> Exercise directions
Whenever a line carries the word "form", pull it out of the entries.
=== Section Start ===
theorem closeSlots_kept (h : Kept L s₀ s) (k : Nat)
    (hl : Within [.free, .mode, .panels, .bays, .rtrs, .ctx0, .ctx1, .pages, .prefixes, .plans, .reqs, .weights, .fab, .host, .keep, .snags, .snagNext, .out] L := by exact sub (by assumption) (by decide)) : Kept L s₀ (s.closeSlots k) := by
  unfold State.closeSlots
  repeat' first
    | with_reducible exact sub (by assumption) (by decide)
    | with_reducible assumption
    | with_reducible apply modPlan_kept
    | with_reducible apply noteSuspended_kept
    | with_reducible apply endReq_kept
    | with_reducible apply stopPlan_kept
    | with_reducible refine foldl_kept (fun _ _ _ => ?_) ?_
    | exact fun h => h
    | exact fun _ h => h
    | decide
    | exact fun _ h => mset_canonical h _ _
    | exact fun _ h => Bay.invalidate_canonical h
    | exact fun _ h => canonical_nil _
    | exact fun _ h => Bay.storeLine_canonical h _ _
    | exact fun _ h => Bay.writeLine_canonical h _ _ _ _ _
    | exact fun _ hx => Panel.commitRow_canonical hx _ _ _
    | exact fun _ h => CtxDie.zeroPage_canonical h _
    | with_reducible refine Kept.ite (fun _ => ?_) (fun _ => ?_)
    | with_reducible refine Kept.ite_fst (fun _ => ?_) (fun _ => ?_)
    | refine fun _ _ _ => ?_
    | (lift_lets; intro _)
    | split

theorem installCmd_kept (h : Kept L s₀ s) (fn slot : Nat) (form : Nat → Bool) (spare : Cmd → Bool) {body : State → Cmd → Done}
    (hb : ∀ s c, Kept L s₀ s → (body s c).Kept L s₀)
    (hl : Within [.host, .out] L := by exact sub (by assumption) (by decide)) : Kept L s₀ (s.installCmd fn slot form spare body) := by
  refine runOwn_kept h _ _ _ _ _ fun s c g => ?_
  repeat' split
  all_goals first
    | exact g
    | exact hb _ _ g

theorem installFails_kept (h : Kept L s₀ s) (status check idx : Nat)
    (hl : Within [.host, .snags, .snagNext, .out] L := by exact sub (by assumption) (by decide)) : (s.installFails status check idx).Kept L s₀ :=
  snagCtl_kept h _ _ _

theorem modWeights_kept (h : Kept L s₀ s) (f : Weights → Weights)
    (hl : Within [.weights] L := by exact sub (by assumption) (by decide)) : Kept L s₀ (s.modWeights f) := by
  unfold State.modWeights
  repeat' first
    | with_reducible exact sub (by assumption) (by decide)
    | with_reducible assumption
    | with_reducible refine Kept.same ?_

theorem installWrite_kept (h : Kept L s₀ s) (a : Auth) (img : WImage)
    (hl : Within [.store, .weights, .host, .snags, .snagNext, .out] L := by exact sub (by assumption) (by decide)) : Done.Kept L s₀ (s.installWrite a img) := by
  unfold State.installWrite
  repeat' first
    | with_reducible exact sub (by assumption) (by decide)
    | with_reducible assumption
    | with_reducible apply modWeights_kept
    | with_reducible apply installFails_kept
    | with_reducible apply snagCtl_kept
    | with_reducible refine Done.Kept.comp ?_
    | with_reducible refine Done.Kept.waits ?_
    | with_reducible refine Done.Kept.ite (fun _ => ?_) (fun _ => ?_)
    | exact fun h => h
    | exact fun _ h => h
    | decide
    | exact fun _ h => mset_canonical h _ _
    | exact fun _ h => Bay.invalidate_canonical h
    | exact fun _ h => canonical_nil _
    | exact fun _ h => Bay.storeLine_canonical h _ _
    | exact fun _ h => Bay.writeLine_canonical h _ _ _ _ _
    | exact fun _ hx => Panel.commitRow_canonical hx _ _ _
    | exact fun _ h => CtxDie.zeroPage_canonical h _
    | with_reducible refine Kept.ite (fun _ => ?_) (fun _ => ?_)
    | with_reducible refine Kept.ite_fst (fun _ => ?_) (fun _ => ?_)
    | refine fun _ _ _ => ?_
    | (lift_lets; intro _)
    | split
    | with_reducible refine Kept.same ?_

theorem readBank_kept (h : Kept L s₀ s) (k bank : Nat)
    (hl : Within [.panels, .host, .resil, .snags, .snagNext, .out] L := by exact sub (by assumption) (by decide)) : Kept L s₀ (s.readBank k bank) := by
  unfold State.readBank
  repeat' first
    | with_reducible exact sub (by assumption) (by decide)
    | with_reducible assumption
    | with_reducible apply stickyPanel_kept
    | with_reducible apply witnessStored_kept
    | exact fun _ h => h
    | split

theorem readBanks_kept (h : Kept L s₀ s) (back : Bool)
    (hl : Within [.panels, .weights, .host, .resil, .snags, .snagNext, .out] L := by exact sub (by assumption) (by decide)) : Kept L s₀ (s.readBanks back).1 := by
  unfold State.readBanks
  repeat' first
    | with_reducible exact sub (by assumption) (by decide)
    | with_reducible assumption
    | with_reducible apply readBank_kept
    | with_reducible apply modWeights_kept
    | with_reducible refine foldl_kept (fun _ _ _ => ?_) ?_

theorem loadFails_kept (h : Kept L s₀ s) (detail : Nat)
    (hl : Within [.panels, .bays, .rtrs, .weights, .host, .snags, .snagNext, .out] L := by exact sub (by assumption) (by decide)) : Kept L s₀ (s.loadFails detail) := by
  unfold State.loadFails
  repeat' first
    | with_reducible exact sub (by assumption) (by decide)
    | with_reducible assumption
    | with_reducible apply endSelect_kept
    | with_reducible apply pumpStarts_kept
    | exact fun h => h
    | exact fun _ h => h
    | decide
    | exact fun _ h => mset_canonical h _ _
    | exact fun _ h => Bay.invalidate_canonical h
    | exact fun _ h => canonical_nil _
    | exact fun _ h => Bay.storeLine_canonical h _ _
    | exact fun _ h => Bay.writeLine_canonical h _ _ _ _ _
    | exact fun _ hx => Panel.commitRow_canonical hx _ _ _
    | exact fun _ h => CtxDie.zeroPage_canonical h _
    | with_reducible refine Kept.ite (fun _ => ?_) (fun _ => ?_)
    | with_reducible refine Kept.ite_fst (fun _ => ?_) (fun _ => ?_)
    | refine fun _ _ _ => ?_
    | split

theorem execWeightsInstallNonce_kept (h : Kept L s₀ s) (t fn slot : Nat)
    (hl : Within [.now, .free, .weights, .host, .keep, .out] L := by exact sub (by assumption) (by decide)) : Kept.Out L s₀ (execWeightsInstallNonce t fn slot s) := by
  unfold execWeightsInstallNonce
  repeat' first
    | with_reducible exact sub (by assumption) (by decide)
    | with_reducible assumption
    | with_reducible apply tick_kept
    | with_reducible apply installCmd_kept
    | with_reducible apply random_kept
    | with_reducible apply modWeights_kept
    | with_reducible refine Kept.Out.next ?_
    | with_reducible refine Done.Kept.comp ?_
    | with_reducible refine Done.Kept.ite (fun _ => ?_) (fun _ => ?_)
    | refine fun _ _ _ => ?_

theorem execInstallNonceExpiry_kept (h : Kept L s₀ s) (t : Nat)
    (hl : Within [.now, .weights] L := by exact sub (by assumption) (by decide)) : Kept.Out L s₀ (execInstallNonceExpiry t s) := by
  unfold execInstallNonceExpiry
  repeat' first
    | with_reducible exact sub (by assumption) (by decide)
    | with_reducible assumption
    | with_reducible apply tick_kept
    | with_reducible apply modWeights_kept
    | with_reducible refine Kept.Out.next ?_
    | with_reducible refine Kept.ite (fun _ => ?_) (fun _ => ?_)
    | split

theorem execWeightsInstallWrite_kept (h : Kept L s₀ s) (t fn slot : Nat) (auth : Fetch Auth) (img : Fetch WImage)
    (hl : Within [.now, .store, .weights, .host, .snags, .snagNext, .out] L := by exact sub (by assumption) (by decide)) : Kept.Out L s₀ (execWeightsInstallWrite t fn slot auth img s) := by
  unfold execWeightsInstallWrite
  repeat' first
    | with_reducible exact sub (by assumption) (by decide)
    | with_reducible assumption
    | with_reducible apply tick_kept
    | with_reducible apply installCmd_kept
    | with_reducible apply dmaRead_kept
    | with_reducible apply modWeights_kept
    | with_reducible apply installFails_kept
    | with_reducible apply installWrite_kept
    | with_reducible refine Kept.Out.next ?_
    | with_reducible refine Kept.Out.ite (fun _ => ?_) (fun _ => ?_)
    | with_reducible refine Done.Kept.comp ?_
    | with_reducible refine Done.Kept.waits ?_
    | with_reducible refine Done.Kept.ite (fun _ => ?_) (fun _ => ?_)
    | exact fun h => h
    | exact fun _ h => h
    | decide
    | exact fun _ h => mset_canonical h _ _
    | exact fun _ h => Bay.invalidate_canonical h
    | exact fun _ h => canonical_nil _
    | exact fun _ h => Bay.storeLine_canonical h _ _
    | exact fun _ h => Bay.writeLine_canonical h _ _ _ _ _
    | exact fun _ hx => Panel.commitRow_canonical hx _ _ _
    | exact fun _ h => CtxDie.zeroPage_canonical h _
    | with_reducible refine Kept.ite (fun _ => ?_) (fun _ => ?_)
    | with_reducible refine Kept.ite_fst (fun _ => ?_) (fun _ => ?_)
    | refine fun _ _ _ => ?_

theorem execWeightsInstallErase_kept (h : Kept L s₀ s) (t fn slot : Nat) (auth : Fetch Auth)
    (hl : Within [.now, .store, .weights, .host, .snags, .snagNext, .out] L := by exact sub (by assumption) (by decide)) :
    Kept.Out L s₀ (execWeightsInstallErase t fn slot auth s) := by
  unfold execWeightsInstallErase
  repeat' first
    | with_reducible exact sub (by assumption) (by decide)
    | with_reducible assumption
    | with_reducible apply tick_kept
    | with_reducible apply installCmd_kept
    | with_reducible apply dmaRead_kept
    | with_reducible apply modWeights_kept
    | with_reducible apply installFails_kept
    | with_reducible refine Kept.Out.next ?_
    | with_reducible refine Done.Kept.comp ?_
    | with_reducible refine Done.Kept.ite (fun _ => ?_) (fun _ => ?_)
    | refine fun _ _ _ => ?_
    | (lift_lets; intro _)
    | split
    | with_reducible refine Kept.same ?_
    | intro _ _

theorem execWeightsSelect_kept (h : Kept L s₀ s) (t fn slot : Nat)
    (hl : Within [.now, .panels, .bays, .rtrs, .weights, .host, .snags, .snagNext, .out] L := by exact sub (by assumption) (by decide)) : Kept.Out L s₀ (execWeightsSelect t fn slot s) := by
  unfold execWeightsSelect
  repeat' first
    | with_reducible exact sub (by assumption) (by decide)
    | with_reducible assumption
    | with_reducible apply tick_kept
    | with_reducible apply runOwn_kept
    | with_reducible apply wait_kept
    | with_reducible apply beginSelect_kept
    | with_reducible apply pumpStarts_kept
    | with_reducible refine Kept.Out.next ?_
    | with_reducible refine Kept.Out.ite (fun _ => ?_) (fun _ => ?_)
    | with_reducible refine Done.Kept.comp ?_
    | with_reducible refine Done.Kept.waits ?_
    | with_reducible refine Done.Kept.ite (fun _ => ?_) (fun _ => ?_)
    | exact fun h => h
    | exact fun _ h => h
    | decide
    | exact fun _ h => mset_canonical h _ _
    | exact fun _ h => Bay.invalidate_canonical h
    | exact fun _ h => canonical_nil _
    | exact fun _ h => Bay.storeLine_canonical h _ _
    | exact fun _ h => Bay.writeLine_canonical h _ _ _ _ _
    | exact fun _ hx => Panel.commitRow_canonical hx _ _ _
    | exact fun _ h => CtxDie.zeroPage_canonical h _
    | (intro _ h; split <;> exact h)
    | with_reducible refine Kept.ite (fun _ => ?_) (fun _ => ?_)
    | with_reducible refine Kept.ite_fst (fun _ => ?_) (fun _ => ?_)
    | refine fun _ _ _ => ?_

theorem loadMismatch_kept (h : Kept L s₀ s) (idx where_ : Nat)
    (hl : Within [.panels, .bays, .rtrs, .weights, .host, .snags, .snagNext, .out] L := by exact sub (by assumption) (by decide)) : Kept L s₀ (s.loadMismatch idx where_) := by
  unfold State.loadMismatch
  repeat' first
    | with_reducible exact sub (by assumption) (by decide)
    | with_reducible assumption
    | with_reducible apply snagCtl_kept
    | with_reducible apply endSelect_kept
    | with_reducible apply pumpStarts_kept

theorem execPanelDoneNotice_kept (h : Kept L s₀ s) (t : Nat) (b : BayIx) (p : PanelIx) (gen : BitVec 8)
    (hl : Within [.now, .panels, .bays, .rtrs, .weights, .host, .snags, .snagNext, .out] L := by exact sub (by assumption) (by decide)) : Kept.Out L s₀ (execPanelDoneNotice t b p gen s) := by
  unfold execPanelDoneNotice
  repeat' first
    | with_reducible exact sub (by assumption) (by decide)
    | with_reducible assumption
    | with_reducible apply tick_kept
    | with_reducible apply loadMismatch_kept
    | with_reducible apply modSel_kept
    | with_reducible apply loadDone_kept
    | with_reducible apply pumpStarts_kept
    | with_reducible refine Kept.Out.next ?_
    | with_reducible refine Kept.Out.ite (fun _ => ?_) (fun _ => ?_)
    | exact fun h => h
    | exact fun _ h => h
    | decide
    | exact fun _ h => mset_canonical h _ _
    | exact fun _ h => Bay.invalidate_canonical h
    | exact fun _ h => canonical_nil _
    | exact fun _ h => Bay.storeLine_canonical h _ _
    | exact fun _ h => Bay.writeLine_canonical h _ _ _ _ _
    | exact fun _ hx => Panel.commitRow_canonical hx _ _ _
    | exact fun _ h => CtxDie.zeroPage_canonical h _
    | with_reducible refine Kept.ite (fun _ => ?_) (fun _ => ?_)
    | with_reducible refine Kept.ite_fst (fun _ => ?_) (fun _ => ?_)
    | refine fun _ _ _ => ?_
    | (lift_lets; intro s1; have hs1 : Kept L s₀ s1 := ?_; clear_value s1)
    | split

theorem execWeightsDigest_kept (h : Kept L s₀ s) (t fn slot : Nat)
    (hl : Within [.now, .panels, .weights, .host, .resil, .snags, .snagNext, .out] L := by exact sub (by assumption) (by decide)) : Kept.Out L s₀ (execWeightsDigest t fn slot s) := by
  unfold execWeightsDigest
  repeat' first
    | with_reducible exact sub (by assumption) (by decide)
    | with_reducible assumption
    | with_reducible apply tick_kept
    | with_reducible apply runCmd_kept
    | with_reducible apply readBanks_kept
    | with_reducible apply snagCtl_kept
    | with_reducible refine Kept.Out.next ?_
    | with_reducible refine Done.Kept.comp ?_
    | with_reducible refine Done.Kept.ite (fun _ => ?_) (fun _ => ?_)
    | refine fun _ _ _ => ?_
    | (lift_lets; intro _)
    | split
=== Section End ===
> Problem solution
theorem installCmd_kept (h : Kept L s₀ s) (fn slot : Nat) (form : Nat → Bool) (spare : Cmd → Bool) {body : State → Cmd → Done}
    (hl : Within [.host, .out] L := by exact sub (by assumption) (by decide)) : Kept L s₀ (s.installCmd fn slot form spare body) := by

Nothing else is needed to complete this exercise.